[Opening DATA UNDER STUDY section]
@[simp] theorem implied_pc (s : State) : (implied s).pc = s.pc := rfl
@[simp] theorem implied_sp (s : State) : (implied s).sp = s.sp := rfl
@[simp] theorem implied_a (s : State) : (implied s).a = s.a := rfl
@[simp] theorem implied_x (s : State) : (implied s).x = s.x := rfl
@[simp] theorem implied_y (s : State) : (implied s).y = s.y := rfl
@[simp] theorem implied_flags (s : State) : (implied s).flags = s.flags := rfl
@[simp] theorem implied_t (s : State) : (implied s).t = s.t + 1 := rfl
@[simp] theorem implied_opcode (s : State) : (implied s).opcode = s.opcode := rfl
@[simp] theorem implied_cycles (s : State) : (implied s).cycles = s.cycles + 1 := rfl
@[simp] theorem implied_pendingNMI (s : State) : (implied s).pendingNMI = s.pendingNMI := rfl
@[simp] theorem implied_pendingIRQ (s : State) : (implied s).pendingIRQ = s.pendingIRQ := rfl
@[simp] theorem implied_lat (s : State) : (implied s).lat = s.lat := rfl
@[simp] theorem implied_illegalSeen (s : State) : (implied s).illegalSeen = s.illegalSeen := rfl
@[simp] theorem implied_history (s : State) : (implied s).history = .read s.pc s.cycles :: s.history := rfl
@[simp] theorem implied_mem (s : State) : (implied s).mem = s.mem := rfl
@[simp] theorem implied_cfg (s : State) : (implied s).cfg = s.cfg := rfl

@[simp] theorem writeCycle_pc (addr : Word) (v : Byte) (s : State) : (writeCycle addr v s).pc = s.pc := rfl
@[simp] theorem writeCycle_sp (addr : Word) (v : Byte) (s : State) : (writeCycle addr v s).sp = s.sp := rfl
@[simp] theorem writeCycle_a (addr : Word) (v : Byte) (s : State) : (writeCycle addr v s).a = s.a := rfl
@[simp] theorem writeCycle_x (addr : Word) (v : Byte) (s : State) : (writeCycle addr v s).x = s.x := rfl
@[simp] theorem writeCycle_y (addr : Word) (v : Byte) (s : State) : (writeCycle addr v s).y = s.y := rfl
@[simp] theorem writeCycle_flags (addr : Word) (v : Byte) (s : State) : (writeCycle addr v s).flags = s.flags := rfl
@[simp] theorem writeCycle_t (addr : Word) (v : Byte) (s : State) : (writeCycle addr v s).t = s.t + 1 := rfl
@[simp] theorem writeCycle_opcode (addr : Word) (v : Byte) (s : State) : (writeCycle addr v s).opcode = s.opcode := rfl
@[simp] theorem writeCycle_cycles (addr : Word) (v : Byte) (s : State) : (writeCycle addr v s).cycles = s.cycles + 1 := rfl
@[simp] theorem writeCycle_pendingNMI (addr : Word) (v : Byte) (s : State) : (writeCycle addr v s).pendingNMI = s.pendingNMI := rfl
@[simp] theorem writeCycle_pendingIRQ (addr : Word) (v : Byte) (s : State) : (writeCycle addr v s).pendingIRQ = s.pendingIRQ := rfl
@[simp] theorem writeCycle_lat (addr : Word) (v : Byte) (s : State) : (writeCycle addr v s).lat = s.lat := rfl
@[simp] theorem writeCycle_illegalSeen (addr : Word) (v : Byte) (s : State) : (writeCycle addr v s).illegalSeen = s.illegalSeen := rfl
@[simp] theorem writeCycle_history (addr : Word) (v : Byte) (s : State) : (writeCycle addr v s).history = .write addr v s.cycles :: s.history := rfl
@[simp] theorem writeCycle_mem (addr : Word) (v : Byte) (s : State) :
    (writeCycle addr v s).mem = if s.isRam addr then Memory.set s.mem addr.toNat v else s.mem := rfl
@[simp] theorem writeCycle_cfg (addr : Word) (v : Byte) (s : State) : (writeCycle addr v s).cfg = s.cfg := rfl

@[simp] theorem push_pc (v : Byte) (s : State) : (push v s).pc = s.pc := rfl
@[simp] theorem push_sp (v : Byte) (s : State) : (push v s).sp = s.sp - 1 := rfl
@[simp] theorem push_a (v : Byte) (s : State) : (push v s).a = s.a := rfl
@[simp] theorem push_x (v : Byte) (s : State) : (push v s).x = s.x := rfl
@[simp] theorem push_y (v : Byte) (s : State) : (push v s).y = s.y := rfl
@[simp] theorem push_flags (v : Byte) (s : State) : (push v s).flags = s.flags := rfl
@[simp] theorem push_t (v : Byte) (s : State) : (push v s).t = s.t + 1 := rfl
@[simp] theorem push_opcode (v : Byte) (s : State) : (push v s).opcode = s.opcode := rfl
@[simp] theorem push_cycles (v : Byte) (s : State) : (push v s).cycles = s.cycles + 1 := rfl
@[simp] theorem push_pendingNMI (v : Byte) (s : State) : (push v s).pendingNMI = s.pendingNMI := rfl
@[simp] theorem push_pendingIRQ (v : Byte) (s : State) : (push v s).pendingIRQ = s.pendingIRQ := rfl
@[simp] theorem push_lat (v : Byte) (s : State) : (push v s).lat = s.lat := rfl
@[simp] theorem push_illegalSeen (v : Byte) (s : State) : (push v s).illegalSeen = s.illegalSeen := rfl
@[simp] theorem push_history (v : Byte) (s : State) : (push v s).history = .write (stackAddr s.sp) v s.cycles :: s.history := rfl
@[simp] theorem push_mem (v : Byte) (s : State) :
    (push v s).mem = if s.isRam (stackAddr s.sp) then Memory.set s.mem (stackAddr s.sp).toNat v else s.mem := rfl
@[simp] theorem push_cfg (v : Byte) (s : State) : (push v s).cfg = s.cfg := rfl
[Closing DATA UNDER STUDY section]
- [WHAT YOU SHOULD DO] Only one stretch of the records above is wanted: the lines between the one holding "s.pc s.cycles :: s.history := rfl" and the one holding "theorem writeCycle_t (addr", inclusive, reproduced exactly.

- [EXERCISE RESPONSE]
@[simp] theorem implied_history (s : State) : (implied s).history = .read s.pc s.cycles :: s.history := rfl
@[simp] theorem implied_mem (s : State) : (implied s).mem = s.mem := rfl
@[simp] theorem implied_cfg (s : State) : (implied s).cfg = s.cfg := rfl

@[simp] theorem writeCycle_pc (addr : Word) (v : Byte) (s : State) : (writeCycle addr v s).pc = s.pc := rfl
@[simp] theorem writeCycle_sp (addr : Word) (v : Byte) (s : State) : (writeCycle addr v s).sp = s.sp := rfl
@[simp] theorem writeCycle_a (addr : Word) (v : Byte) (s : State) : (writeCycle addr v s).a = s.a := rfl
@[simp] theorem writeCycle_x (addr : Word) (v : Byte) (s : State) : (writeCycle addr v s).x = s.x := rfl
@[simp] theorem writeCycle_y (addr : Word) (v : Byte) (s : State) : (writeCycle addr v s).y = s.y := rfl
@[simp] theorem writeCycle_flags (addr : Word) (v : Byte) (s : State) : (writeCycle addr v s).flags = s.flags := rfl
@[simp] theorem writeCycle_t (addr : Word) (v : Byte) (s : State) : (writeCycle addr v s).t = s.t + 1 := rfl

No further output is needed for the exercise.